Work out how many lines of the data contain "force" and reply with that number alone.

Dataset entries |
-----
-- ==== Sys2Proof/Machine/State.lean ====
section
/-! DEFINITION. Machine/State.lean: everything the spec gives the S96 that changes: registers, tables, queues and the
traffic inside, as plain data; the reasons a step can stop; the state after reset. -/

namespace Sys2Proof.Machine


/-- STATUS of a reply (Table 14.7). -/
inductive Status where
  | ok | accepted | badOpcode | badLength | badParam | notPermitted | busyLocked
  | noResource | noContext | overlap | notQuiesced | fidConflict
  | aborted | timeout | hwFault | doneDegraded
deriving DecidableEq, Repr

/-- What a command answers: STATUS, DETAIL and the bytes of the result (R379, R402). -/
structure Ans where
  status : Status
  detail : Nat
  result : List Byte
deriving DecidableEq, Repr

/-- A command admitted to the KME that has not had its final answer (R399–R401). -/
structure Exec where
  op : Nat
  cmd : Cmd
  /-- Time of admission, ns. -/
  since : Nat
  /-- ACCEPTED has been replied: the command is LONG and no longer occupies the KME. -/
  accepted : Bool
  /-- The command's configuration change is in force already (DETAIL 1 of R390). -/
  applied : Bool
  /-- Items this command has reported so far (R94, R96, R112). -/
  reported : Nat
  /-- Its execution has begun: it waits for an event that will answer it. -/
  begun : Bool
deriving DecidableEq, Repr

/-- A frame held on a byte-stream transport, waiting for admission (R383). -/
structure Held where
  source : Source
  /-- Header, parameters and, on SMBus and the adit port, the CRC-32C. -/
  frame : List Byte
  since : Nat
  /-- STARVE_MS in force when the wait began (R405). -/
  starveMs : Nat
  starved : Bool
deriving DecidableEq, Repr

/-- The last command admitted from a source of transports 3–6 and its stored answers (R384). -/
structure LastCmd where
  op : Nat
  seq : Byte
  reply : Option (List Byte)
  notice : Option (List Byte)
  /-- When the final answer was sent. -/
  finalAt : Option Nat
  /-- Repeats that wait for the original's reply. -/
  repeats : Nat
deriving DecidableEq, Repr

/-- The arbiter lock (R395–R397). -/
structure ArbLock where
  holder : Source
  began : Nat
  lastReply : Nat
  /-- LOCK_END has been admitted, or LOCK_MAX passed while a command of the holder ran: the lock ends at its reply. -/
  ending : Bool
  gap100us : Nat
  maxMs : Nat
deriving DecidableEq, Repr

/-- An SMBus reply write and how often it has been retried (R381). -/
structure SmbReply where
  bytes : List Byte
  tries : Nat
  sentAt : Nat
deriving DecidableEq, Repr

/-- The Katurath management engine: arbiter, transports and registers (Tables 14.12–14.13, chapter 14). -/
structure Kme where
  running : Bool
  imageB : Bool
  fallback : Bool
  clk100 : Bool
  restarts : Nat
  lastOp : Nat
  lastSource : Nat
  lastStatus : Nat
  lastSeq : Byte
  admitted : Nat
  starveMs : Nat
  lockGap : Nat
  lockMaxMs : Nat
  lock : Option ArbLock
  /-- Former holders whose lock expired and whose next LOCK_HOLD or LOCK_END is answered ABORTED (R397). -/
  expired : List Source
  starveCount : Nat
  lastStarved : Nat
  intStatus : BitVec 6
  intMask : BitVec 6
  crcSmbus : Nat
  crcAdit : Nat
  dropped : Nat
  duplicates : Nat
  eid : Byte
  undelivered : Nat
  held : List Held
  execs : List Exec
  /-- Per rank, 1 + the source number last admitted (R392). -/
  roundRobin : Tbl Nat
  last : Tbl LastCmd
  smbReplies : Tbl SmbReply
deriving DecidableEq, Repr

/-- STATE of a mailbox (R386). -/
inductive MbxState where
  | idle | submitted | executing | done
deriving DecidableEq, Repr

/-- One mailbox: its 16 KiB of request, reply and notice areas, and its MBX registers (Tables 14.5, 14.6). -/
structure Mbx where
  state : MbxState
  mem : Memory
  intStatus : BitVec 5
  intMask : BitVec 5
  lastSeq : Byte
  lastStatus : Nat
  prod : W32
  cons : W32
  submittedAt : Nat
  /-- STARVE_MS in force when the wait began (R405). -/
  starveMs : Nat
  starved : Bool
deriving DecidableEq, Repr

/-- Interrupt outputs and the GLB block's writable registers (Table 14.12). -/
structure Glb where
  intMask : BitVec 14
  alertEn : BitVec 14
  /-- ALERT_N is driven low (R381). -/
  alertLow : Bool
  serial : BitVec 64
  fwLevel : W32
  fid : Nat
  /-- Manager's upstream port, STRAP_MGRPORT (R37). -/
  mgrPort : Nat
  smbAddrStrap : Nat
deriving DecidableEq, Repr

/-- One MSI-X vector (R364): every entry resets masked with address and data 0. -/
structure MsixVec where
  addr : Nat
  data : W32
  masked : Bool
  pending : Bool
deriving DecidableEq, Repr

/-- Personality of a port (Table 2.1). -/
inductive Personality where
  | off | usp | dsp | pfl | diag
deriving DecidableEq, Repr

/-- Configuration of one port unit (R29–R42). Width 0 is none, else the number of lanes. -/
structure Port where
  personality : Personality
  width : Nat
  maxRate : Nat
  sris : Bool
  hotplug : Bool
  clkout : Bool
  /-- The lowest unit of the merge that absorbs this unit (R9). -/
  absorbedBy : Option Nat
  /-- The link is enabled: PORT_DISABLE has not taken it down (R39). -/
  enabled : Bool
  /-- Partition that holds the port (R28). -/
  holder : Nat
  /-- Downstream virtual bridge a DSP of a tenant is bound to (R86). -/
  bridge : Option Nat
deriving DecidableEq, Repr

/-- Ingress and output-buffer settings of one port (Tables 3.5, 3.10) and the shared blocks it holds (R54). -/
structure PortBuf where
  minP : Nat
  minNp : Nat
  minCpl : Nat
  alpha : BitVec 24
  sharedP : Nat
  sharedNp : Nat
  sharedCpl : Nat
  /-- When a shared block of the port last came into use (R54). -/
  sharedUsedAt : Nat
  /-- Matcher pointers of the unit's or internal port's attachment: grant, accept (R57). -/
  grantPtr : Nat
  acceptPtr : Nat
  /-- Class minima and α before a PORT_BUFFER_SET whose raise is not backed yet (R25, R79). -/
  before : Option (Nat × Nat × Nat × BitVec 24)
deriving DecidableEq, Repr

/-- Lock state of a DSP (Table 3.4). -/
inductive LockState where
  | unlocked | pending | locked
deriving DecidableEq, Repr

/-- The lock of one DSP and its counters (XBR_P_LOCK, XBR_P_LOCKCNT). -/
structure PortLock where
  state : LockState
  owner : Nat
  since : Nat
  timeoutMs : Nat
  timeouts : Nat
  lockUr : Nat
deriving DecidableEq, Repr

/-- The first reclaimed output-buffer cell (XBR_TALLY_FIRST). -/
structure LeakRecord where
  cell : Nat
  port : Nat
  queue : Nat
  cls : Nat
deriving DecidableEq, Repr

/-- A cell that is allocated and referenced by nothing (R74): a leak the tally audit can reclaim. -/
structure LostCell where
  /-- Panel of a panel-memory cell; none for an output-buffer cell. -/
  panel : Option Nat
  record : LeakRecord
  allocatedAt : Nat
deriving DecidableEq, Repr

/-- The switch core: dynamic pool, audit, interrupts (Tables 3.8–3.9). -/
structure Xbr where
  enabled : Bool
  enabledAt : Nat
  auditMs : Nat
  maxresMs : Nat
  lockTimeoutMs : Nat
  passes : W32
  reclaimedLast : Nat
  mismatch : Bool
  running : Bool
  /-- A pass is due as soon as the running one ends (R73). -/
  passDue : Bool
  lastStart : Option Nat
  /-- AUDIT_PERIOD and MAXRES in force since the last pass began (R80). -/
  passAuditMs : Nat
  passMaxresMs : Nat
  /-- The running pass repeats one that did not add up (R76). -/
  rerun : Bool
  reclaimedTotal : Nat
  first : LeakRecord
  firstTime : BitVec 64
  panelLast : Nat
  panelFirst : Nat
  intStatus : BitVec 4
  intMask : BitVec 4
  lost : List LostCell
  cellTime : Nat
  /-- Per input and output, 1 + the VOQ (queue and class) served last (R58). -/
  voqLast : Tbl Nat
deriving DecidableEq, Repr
-----
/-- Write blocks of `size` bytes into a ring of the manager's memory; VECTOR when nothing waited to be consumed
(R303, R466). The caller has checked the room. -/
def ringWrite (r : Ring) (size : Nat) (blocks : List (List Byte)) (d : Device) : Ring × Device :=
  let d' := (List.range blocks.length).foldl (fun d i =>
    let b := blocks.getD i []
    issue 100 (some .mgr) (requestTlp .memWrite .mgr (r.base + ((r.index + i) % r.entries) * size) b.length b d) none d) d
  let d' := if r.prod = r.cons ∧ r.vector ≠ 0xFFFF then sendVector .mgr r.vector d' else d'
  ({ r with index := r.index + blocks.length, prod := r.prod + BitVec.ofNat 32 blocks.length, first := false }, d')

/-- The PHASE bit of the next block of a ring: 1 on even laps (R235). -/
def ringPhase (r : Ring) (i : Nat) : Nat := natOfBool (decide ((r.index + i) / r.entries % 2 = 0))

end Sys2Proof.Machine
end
-----
Answer to the problem | 4